(Stored data entries)
-- ==== Sys2Proof/Machine/State.lean ====
section
/-! DEFINITION. The state of one CORE instance as plain data (spec 10, spec 20), and the state after reset
(rule R37). -/

namespace Sys2Proof.Machine

open Sys2Proof

/-- `STATUS.STATE` (rule R15). -/
inductive EngineState where
  | idle
  | busy
  | done
  | error
  deriving DecidableEq, Repr

/-- The five error kinds of rule R281; `STATUS.ERR` = 0 is no kind. -/
inductive ErrKind where
  | unsupportedAlgorithm
  | missingMetadata
  | malformedStream
  | capacityExceeded
  | allCodecsFailed
  deriving DecidableEq, Repr

/-- The registered algorithms (rule R83). -/
inductive Alg where
  | rle
  | huffman
  | lz77
  deriving DecidableEq, Repr

/-- A byte buffer's specified bytes: (index, byte) pairs, indices strictly rising. -/
abbrev Memory := List Host.Cell

/-- A buffer. `cells` holds the bytes the spec determines; every other byte is unspecified (rule R331) and
reads as the free byte of generation `gen` at its index (log 2). -/
structure Buffer where
  cells : Memory
  gen : Nat
  deriving DecidableEq, Repr

/-- A Huffman tree node record (rule R28). -/
inductive Node where
  | leaf (value : Byte) (frequency : Nat)
  | node (frequency : Nat) (left right : Nat)
  deriving DecidableEq, Repr

/-- An orchestrator candidate record (rule R34): the outcome of one codec attempt. -/
structure Candidate where
  alg : Alg
  rawSize : Nat
  err : Option ErrKind
  payload : List Byte
  tree : List Node
  deriving DecidableEq, Repr

/-- Which loop of the running command comes next. The model's own field (log 6). `fresh`: the command has
been started and not yet dispatched. -/
inductive Phase where
  | fresh
  | encRle
  | encLz
  | count
  | merge
  | pack
  | decRle
  | decLz
  | tree
  | bits
  deriving DecidableEq, Repr

/-- The cursors (rule R26) and per-call structures (rules R27 to R34). They live from the start of a
command to its completion step. `out` is the output sequence of the running codec; `olen` is its length and
`nnodes` is the length of `arena`. "a model may use unbounded naturals" (log 15). -/
structure Work where
  phase : Phase
  /-- rule R26: index of the next unread input byte -/
  pos : Nat
  /-- rule R26: index of the next unread payload bit -/
  bitpos : Nat
  /-- rule R26: index of the current tree node -/
  cur : Nat
  /-- rule R8: the bytes emitted so far -/
  out : List Byte
  /-- rule R27: the 256 occurrence counters -/
  freq : List Nat
  /-- rule R28: the node records in use -/
  arena : List Node
  /-- rule R29: arena indices of the nodes not yet merged -/
  active : List Nat
  /-- rule R30: the code word of each byte value, empty for none -/
  code : List (List Bool)
  /-- rule R31: accumulator of the bit packer -/
  acc : Byte
  /-- rule R31: how many bits of the accumulator are filled -/
  fill : Nat
  /-- rule R31: all bits packed so far -/
  totalbits : Nat
  /-- rule R32: best match length of the last search -/
  best : Nat
  /-- rule R32: best offset of the last search -/
  boff : Nat
  /-- rule R33: value of the last run -/
  runValue : Byte
  /-- rule R33: length of the last run -/
  runCount : Nat
  /-- rule R33: the record the decoder holds -/
  record : List Byte
  /-- rule R33: bytes of the held record still to be emitted by its run or copy -/
  copy : Nat
  /-- rule R34: the attempts that have ended -/
  cands : List Candidate
  deriving DecidableEq, Repr

/-- The structures as a command finds them. The spec gives them no reset value ("they are initialised by
each command that uses them", rule R37): DESIGN CHOICE (unsafe, log 5). -/
def Work.init : Work :=
  { phase := .fresh, pos := 0, bitpos := 0, cur := 0, out := [], freq := List.replicate 256 0, arena := [],
    active := [], code := List.replicate 256 [], acc := 0, fill := 0, totalbits := 0, best := 0, boff := 0,
    runValue := 0, runCount := 0, record := [], copy := 0, cands := [] }

/-- The cursor `olen` (rule R26): "number of bytes emitted so far, the length of `out`". -/
def Work.olen (w : Work) : Nat := w.out.length

/-- One entry of the tested-algorithms table (rule R20): `Tk_INFO`, `Tk_SIZE`, `Tk_RATIO`. -/
structure TestedEntry where
  info : Word
  size : Word
  ratio : Word
  deriving DecidableEq, Repr

/-- An entry not in use: all-zero (rule R20). -/
def TestedEntry.zero : TestedEntry := { info := 0, size := 0, ratio := 0 }

/-- The result registers (rules R17 to R20). -/
structure Results where
  outLen : Word
  rOrig : Word
  rComp : Word
  rRatio : Word
  rInfo : Word
  rAvoid : Word
  rMetaLen : Word
  rTime : Word
  t0 : TestedEntry
  t1 : TestedEntry
  t2 : TestedEntry
  deriving DecidableEq, Repr

/-- Every result register and table word 0 (rules R22, R24, R37). -/
def Results.zero : Results :=
  { outLen := 0, rOrig := 0, rComp := 0, rRatio := 0, rInfo := 0, rAvoid := 0, rMetaLen := 0, rTime := 0,
    t0 := .zero, t1 := .zero, t2 := .zero }

/-- One host access to the block. `writeReg`, `readReg`: a word, a 32-bit number, at its bus address (rule R12; in a
buffer's window the packed bytes, rule R54). `writeBuf`, `readBuf`: a buffer byte by its index, the only way the spec
addresses it (rule R50). `writeBus`, `readBus`: a byte by its bus address, a platform parameter (rule R60). `writeWide`,
`readWide`: as many bytes as the access is wide, in the order of their bus addresses (rule R54). -/
inductive Access where
  | writeReg (addr : Nat) (v : Word)
  | readReg (addr : Nat)
  | writeBuf (b : BufId) (i : Nat) (v : Byte)
  | readBuf (b : BufId) (i : Nat)
  | writeBus (addr : Nat) (v : Byte)
  | readBus (addr : Nat)
  | writeWide (addr : Nat) (vs : List Byte)
  | readWide (addr n : Nat)
  deriving DecidableEq, Repr

/-- What acts next (log 4): the host with one access, the engine with its completion step (rule R23), the
engine with one piece of the running command's work, or the platform's reset (rule R320). -/
inductive Event where
  | host (a : Access)
  | engine
  | work
  | reset
  deriving DecidableEq, Repr

/-- Why a step stops. Raised only by a HOST ACCESS the spec leaves outside itself; no instruction faults. -/
inductive Fault where
  /-- Raised by a host word access outside every buffer's window, at an address that is no word offset from `BASE`:
  "what a platform
  bus does with sub-word or misaligned accesses to the register block is outside this spec" (rule R291).
  Safe: the model stops where a platform may go on. -/
  | misalignedRegister (addr : Nat)
  /-- Raised by a host access to a buffer index at or beyond the buffer's size (rule R50: no such byte).
  Safe: the model stops where a platform may go on. -/
  | bufferIndex (b : BufId) (i : Nat)
  /-- Raised by a host byte access at a bus address that belongs to no buffer (rule R60: no such byte; a byte
  access to the register block is left outside the spec by rule R291). Safe: the model stops where a platform
  may go on. -/
  | unmappedByte (addr : Nat)
  /-- Raised by a host access of a given width that is neither inside the window of one buffer nor a word of the
  register block (rule R54 gives no packing there; registers are accessed "as whole 32-bit words", rule R12, and sub-word accesses are
  left outside the spec by rule R291). Safe: the model stops where a platform may go on. -/
  | unmappedWide (addr n : Nat)
  deriving DecidableEq, Repr

/-- Why an instruction has no meaning. -/
inductive Refusal where
  /-- Raised by the dispatch for an instruction not modelled yet; every instruction is modelled, so it is
  never raised. Safe. -/
  | notModelled (mnemonic : String)
  deriving DecidableEq, Repr

/-- The state. -/
structure State where
  /-- the build parameters (rule R5); the model's own field, no step changes it (log 1) -/
  build : Build
  /-- `CMD[7:0]` (rule R13); `CMD[31:8]` read 0 -/
  cmd : Byte
  /-- the latched command (rules R13, R22) -/
  latched : Byte
  /-- `STATUS.STATE` (rule R15) -/
  state : EngineState
  /-- `STATUS.ERR` (rules R15, R281); `none` is code 0 -/
  err : Option ErrKind
  /-- `IN_LEN` (rule R16) -/
  inLen : Word
  /-- `ORIG_SIZE` (rule R16) -/
  origSize : Word
  /-- `META_LEN` (rule R16) -/
  metaLen : Word
  /-- the result registers (rules R17 to R20) -/
  res : Results
  /-- `IBUF` (rule R50) -/
  ibuf : Buffer
  /-- `MIBUF` (rule R50) -/
  mibuf : Buffer
  /-- `OBUF` (rule R50) -/
  obuf : Buffer
  /-- `MOBUF` (rule R50) -/
  mobuf : Buffer
  /-- cursors and per-call structures (rules R26 to R34) -/
  work : Work
  /-- how many free values have been drawn; the model's own field (log 3) -/
  draws : Nat
  /-- what acts in the next steps, first first; the model's own field (log 4) -/
  agenda : List Event
  /-- the value the last host read of a word or a byte returned; the model's own field (log 13) -/
  readData : Word
  /-- the bytes the last host read of any other width returned, in the order of their bus addresses; the model's own
  field (log 13) -/
  busData : List Byte
  deriving DecidableEq, Repr

/-- A buffer of which the spec determines no byte. -/
def Buffer.unspecified (gen : Nat) : Buffer := { cells := [], gen := gen }

/-- The machine right after reset (rules R37 and R320): every register 0, `STATE` = `IDLE`, every buffer
unspecified. The fields the spec does not give, `build`, `work`, `draws`, `agenda`, `readData` and `busData`, are
DESIGN CHOICE (unsafe, log 1, 3, 4, 5, 13). -/
def State.reset : State :=
  { build := Config.defaultBuild, cmd := 0, latched := 0, state := .idle, err := none, inLen := 0,
    origSize := 0, metaLen := 0, res := .zero, ibuf := .unspecified 0, mibuf := .unspecified 0,
    obuf := .unspecified 0, mobuf := .unspecified 0, work := .init, draws := 1, agenda := [], readData := 0,
    busData := [] }

end Sys2Proof.Machine
end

- [What the task requires] Leave out every line above except those from the line with "freq := List.replicate" up to and including the line with "of bytes emitted", and copy those exactly.

- [Final answer]
  { phase := .fresh, pos := 0, bitpos := 0, cur := 0, out := [], freq := List.replicate 256 0, arena := [],
    active := [], code := List.replicate 256 [], acc := 0, fill := 0, totalbits := 0, best := 0, boff := 0,
    runValue := 0, runCount := 0, record := [], copy := 0, cands := [] }

/-- The cursor `olen` (rule R26): "number of bytes emitted so far, the length of `out`". -/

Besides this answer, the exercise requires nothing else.